### [Assignment]
Copy out each line of the data below in which "flit" appears.
+---+
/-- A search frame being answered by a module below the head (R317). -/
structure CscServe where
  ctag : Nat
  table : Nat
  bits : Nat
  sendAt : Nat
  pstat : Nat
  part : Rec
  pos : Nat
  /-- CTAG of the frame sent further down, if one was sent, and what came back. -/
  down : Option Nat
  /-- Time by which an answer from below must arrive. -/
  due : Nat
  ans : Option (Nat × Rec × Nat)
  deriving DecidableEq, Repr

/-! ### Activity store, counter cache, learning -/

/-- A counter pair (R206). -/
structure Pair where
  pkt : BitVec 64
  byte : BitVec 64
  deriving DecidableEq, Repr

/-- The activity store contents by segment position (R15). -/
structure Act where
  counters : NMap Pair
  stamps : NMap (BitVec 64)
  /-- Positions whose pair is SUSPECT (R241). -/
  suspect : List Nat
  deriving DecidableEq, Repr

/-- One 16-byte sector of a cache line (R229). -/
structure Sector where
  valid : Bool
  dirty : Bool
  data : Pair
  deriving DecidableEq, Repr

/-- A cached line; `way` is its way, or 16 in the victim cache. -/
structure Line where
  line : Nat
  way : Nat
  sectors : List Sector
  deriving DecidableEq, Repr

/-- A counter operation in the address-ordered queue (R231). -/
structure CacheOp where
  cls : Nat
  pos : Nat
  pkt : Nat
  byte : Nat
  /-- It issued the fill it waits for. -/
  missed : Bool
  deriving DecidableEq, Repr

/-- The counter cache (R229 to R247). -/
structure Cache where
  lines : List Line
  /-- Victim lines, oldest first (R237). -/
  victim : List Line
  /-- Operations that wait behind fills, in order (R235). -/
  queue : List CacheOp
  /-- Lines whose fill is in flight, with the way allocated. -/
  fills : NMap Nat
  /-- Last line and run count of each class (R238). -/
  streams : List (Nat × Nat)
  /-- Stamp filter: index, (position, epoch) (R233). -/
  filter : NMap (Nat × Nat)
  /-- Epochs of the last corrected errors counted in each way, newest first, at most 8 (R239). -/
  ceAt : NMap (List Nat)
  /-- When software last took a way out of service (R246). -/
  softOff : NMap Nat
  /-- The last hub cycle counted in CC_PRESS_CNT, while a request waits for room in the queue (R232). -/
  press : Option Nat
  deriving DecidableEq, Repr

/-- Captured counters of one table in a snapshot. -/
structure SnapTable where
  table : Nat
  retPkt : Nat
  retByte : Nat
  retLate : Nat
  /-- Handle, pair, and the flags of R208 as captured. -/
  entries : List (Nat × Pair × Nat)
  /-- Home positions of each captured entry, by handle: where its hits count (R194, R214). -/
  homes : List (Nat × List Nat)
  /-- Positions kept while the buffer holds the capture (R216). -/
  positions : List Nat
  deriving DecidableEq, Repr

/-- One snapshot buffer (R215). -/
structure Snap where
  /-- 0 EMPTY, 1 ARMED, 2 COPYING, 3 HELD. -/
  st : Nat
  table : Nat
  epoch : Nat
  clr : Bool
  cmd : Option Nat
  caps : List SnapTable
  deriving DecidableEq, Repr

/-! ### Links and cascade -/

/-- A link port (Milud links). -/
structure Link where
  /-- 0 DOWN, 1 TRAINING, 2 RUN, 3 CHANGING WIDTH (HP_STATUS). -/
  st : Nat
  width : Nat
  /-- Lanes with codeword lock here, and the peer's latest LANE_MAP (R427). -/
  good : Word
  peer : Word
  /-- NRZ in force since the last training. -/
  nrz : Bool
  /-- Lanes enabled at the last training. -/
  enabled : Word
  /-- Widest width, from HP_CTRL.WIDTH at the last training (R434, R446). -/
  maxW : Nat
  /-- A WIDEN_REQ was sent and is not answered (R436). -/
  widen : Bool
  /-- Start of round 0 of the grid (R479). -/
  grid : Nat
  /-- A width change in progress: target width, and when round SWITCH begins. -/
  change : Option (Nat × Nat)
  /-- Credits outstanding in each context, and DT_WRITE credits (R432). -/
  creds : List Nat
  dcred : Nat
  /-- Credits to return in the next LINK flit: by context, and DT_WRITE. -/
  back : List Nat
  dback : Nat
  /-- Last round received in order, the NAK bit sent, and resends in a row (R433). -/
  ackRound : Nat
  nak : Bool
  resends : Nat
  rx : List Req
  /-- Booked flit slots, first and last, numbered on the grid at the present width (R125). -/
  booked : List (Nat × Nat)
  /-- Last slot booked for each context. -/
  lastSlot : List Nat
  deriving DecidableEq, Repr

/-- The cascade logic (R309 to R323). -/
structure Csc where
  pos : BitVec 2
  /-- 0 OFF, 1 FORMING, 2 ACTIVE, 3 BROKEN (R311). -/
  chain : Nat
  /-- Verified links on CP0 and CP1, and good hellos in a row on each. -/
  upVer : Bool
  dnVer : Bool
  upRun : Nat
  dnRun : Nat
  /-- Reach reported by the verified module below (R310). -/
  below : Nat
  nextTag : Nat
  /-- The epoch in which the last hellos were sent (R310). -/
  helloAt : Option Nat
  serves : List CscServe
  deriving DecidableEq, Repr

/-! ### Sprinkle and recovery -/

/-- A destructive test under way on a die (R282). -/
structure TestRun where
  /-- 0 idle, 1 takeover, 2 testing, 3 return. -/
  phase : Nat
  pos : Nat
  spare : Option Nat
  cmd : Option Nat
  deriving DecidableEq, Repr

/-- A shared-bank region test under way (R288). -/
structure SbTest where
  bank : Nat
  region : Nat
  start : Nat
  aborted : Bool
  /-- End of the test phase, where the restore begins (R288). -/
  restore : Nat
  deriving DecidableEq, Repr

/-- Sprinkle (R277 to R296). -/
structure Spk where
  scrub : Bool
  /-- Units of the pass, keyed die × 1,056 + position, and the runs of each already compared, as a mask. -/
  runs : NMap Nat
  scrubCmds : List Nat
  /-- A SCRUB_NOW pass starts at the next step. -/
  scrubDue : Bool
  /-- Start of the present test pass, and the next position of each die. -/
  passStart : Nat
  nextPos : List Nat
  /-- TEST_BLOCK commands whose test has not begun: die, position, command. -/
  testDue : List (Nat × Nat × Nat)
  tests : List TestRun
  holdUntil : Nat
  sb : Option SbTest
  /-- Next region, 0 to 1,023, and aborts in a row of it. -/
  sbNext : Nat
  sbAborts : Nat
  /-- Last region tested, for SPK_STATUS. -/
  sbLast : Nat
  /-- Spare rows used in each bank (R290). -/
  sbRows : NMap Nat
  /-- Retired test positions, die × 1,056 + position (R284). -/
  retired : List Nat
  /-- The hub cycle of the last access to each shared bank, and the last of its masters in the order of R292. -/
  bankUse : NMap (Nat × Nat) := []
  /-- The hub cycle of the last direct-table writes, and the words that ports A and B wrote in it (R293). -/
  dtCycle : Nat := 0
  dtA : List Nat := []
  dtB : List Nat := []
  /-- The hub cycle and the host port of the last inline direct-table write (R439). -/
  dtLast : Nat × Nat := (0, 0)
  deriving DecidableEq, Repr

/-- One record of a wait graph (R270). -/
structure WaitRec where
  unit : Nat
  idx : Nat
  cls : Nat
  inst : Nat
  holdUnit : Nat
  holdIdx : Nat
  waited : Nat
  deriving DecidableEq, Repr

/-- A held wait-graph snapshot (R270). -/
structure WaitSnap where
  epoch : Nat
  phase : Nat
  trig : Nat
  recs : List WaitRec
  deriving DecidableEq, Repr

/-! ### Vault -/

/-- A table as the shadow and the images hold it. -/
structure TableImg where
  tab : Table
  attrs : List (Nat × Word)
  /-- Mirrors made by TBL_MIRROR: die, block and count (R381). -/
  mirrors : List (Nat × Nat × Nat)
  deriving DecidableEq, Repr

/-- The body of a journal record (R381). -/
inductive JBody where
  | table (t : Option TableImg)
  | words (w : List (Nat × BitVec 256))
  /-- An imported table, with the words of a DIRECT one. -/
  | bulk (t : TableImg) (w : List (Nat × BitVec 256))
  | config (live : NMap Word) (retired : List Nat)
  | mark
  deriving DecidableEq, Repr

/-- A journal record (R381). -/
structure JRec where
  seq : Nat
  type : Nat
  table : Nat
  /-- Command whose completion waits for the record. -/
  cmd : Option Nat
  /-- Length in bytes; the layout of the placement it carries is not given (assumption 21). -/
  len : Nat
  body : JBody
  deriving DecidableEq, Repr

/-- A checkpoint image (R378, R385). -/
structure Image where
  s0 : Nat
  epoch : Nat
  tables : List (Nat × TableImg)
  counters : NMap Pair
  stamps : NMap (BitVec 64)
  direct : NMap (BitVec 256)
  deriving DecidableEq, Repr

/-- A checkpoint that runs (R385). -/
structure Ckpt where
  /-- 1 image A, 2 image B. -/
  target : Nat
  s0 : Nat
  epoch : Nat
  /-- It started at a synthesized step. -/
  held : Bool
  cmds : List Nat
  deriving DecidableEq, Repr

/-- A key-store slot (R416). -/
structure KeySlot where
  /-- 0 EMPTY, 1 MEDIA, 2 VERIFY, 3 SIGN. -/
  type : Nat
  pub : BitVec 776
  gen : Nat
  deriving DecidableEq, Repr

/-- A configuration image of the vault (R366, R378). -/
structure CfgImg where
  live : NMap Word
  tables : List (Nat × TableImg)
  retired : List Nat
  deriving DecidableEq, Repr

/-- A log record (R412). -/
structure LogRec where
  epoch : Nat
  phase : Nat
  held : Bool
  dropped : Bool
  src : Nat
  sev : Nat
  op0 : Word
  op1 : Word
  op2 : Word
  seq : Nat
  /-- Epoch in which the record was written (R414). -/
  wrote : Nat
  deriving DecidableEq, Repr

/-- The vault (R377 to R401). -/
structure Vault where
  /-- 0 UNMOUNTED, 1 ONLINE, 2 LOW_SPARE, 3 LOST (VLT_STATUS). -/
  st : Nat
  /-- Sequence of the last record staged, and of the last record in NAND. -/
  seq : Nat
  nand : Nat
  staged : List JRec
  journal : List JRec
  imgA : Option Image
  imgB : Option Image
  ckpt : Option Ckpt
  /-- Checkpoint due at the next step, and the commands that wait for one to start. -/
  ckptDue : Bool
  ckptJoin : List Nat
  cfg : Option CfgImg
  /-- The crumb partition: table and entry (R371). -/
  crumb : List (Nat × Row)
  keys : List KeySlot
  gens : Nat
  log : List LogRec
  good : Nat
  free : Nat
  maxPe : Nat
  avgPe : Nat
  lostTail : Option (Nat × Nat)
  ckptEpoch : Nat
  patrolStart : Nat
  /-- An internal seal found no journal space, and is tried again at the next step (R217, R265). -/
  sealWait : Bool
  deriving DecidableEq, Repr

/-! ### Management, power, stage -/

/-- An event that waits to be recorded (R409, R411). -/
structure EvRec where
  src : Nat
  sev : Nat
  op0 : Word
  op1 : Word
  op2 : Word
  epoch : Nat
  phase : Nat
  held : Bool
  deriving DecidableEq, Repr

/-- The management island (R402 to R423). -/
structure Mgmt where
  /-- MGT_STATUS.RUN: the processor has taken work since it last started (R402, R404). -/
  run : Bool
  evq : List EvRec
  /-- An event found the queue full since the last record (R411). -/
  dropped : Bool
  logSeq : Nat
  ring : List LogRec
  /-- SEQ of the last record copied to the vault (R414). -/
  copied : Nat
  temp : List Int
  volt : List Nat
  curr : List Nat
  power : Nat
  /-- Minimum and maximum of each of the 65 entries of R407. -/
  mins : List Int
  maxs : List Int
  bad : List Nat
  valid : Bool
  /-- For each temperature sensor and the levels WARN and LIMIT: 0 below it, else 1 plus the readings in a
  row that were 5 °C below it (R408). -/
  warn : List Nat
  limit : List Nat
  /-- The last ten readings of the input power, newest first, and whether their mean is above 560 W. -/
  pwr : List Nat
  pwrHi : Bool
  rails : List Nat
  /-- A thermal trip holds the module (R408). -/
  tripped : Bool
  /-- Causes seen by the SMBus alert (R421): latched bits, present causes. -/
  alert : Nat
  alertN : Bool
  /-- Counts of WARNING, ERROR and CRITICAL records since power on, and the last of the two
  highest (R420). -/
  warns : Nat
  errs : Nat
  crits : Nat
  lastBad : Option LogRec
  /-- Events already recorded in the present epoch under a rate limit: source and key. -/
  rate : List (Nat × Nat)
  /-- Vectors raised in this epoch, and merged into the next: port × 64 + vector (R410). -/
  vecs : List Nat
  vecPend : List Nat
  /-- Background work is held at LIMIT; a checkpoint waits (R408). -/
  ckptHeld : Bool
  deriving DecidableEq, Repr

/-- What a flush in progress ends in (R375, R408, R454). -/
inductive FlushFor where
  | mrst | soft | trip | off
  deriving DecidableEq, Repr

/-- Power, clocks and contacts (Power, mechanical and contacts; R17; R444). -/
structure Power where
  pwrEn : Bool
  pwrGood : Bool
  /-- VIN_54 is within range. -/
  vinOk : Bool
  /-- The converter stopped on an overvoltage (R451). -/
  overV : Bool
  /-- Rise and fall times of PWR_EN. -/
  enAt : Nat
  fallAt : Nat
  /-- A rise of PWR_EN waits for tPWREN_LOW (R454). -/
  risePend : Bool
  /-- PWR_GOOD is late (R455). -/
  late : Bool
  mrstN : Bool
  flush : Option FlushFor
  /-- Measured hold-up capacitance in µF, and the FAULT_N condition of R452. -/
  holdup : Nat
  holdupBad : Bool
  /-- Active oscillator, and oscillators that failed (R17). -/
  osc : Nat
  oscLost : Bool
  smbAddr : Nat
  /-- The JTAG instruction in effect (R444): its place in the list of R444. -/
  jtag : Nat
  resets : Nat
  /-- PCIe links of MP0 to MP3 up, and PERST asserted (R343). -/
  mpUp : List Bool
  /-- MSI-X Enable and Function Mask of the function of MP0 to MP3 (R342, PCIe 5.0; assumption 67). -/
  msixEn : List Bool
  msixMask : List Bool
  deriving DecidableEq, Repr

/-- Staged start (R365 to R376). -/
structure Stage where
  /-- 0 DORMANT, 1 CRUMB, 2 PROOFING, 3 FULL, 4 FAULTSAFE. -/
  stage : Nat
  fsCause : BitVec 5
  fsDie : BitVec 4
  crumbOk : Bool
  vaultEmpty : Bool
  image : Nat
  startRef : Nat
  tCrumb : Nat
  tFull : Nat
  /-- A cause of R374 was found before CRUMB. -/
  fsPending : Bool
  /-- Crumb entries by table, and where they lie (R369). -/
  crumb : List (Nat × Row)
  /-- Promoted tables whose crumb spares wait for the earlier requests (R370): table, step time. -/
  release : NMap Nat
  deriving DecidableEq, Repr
+---+
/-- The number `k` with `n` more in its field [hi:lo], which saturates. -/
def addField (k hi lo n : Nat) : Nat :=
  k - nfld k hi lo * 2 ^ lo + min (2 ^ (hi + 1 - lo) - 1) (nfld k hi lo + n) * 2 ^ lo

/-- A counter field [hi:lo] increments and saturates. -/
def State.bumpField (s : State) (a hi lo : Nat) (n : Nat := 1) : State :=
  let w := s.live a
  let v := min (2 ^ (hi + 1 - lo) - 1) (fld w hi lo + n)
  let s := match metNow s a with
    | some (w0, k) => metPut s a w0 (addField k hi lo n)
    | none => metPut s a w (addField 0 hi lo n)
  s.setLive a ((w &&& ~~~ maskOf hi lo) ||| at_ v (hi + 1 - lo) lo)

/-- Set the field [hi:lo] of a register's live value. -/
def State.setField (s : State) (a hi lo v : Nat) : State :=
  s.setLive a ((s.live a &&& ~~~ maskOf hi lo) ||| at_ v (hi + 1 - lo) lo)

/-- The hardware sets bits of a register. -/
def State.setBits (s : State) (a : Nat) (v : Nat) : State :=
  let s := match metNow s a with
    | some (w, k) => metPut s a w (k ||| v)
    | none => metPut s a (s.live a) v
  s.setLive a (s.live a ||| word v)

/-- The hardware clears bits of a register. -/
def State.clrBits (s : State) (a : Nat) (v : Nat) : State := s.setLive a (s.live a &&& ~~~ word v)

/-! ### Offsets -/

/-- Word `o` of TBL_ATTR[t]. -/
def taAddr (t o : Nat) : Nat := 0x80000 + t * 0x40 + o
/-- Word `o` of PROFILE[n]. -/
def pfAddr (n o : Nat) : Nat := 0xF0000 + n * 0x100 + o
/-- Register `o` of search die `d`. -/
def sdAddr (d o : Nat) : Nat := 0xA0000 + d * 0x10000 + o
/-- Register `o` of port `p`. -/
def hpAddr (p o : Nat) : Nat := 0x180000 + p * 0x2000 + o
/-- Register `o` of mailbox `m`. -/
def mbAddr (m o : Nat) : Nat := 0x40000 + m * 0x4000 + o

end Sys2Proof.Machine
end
+---+
### [Result of this task]
  /-- Credits to return in the next LINK flit: by context, and DT_WRITE. -/
  /-- Booked flit slots, first and last, numbered on the grid at the present width (R125). -/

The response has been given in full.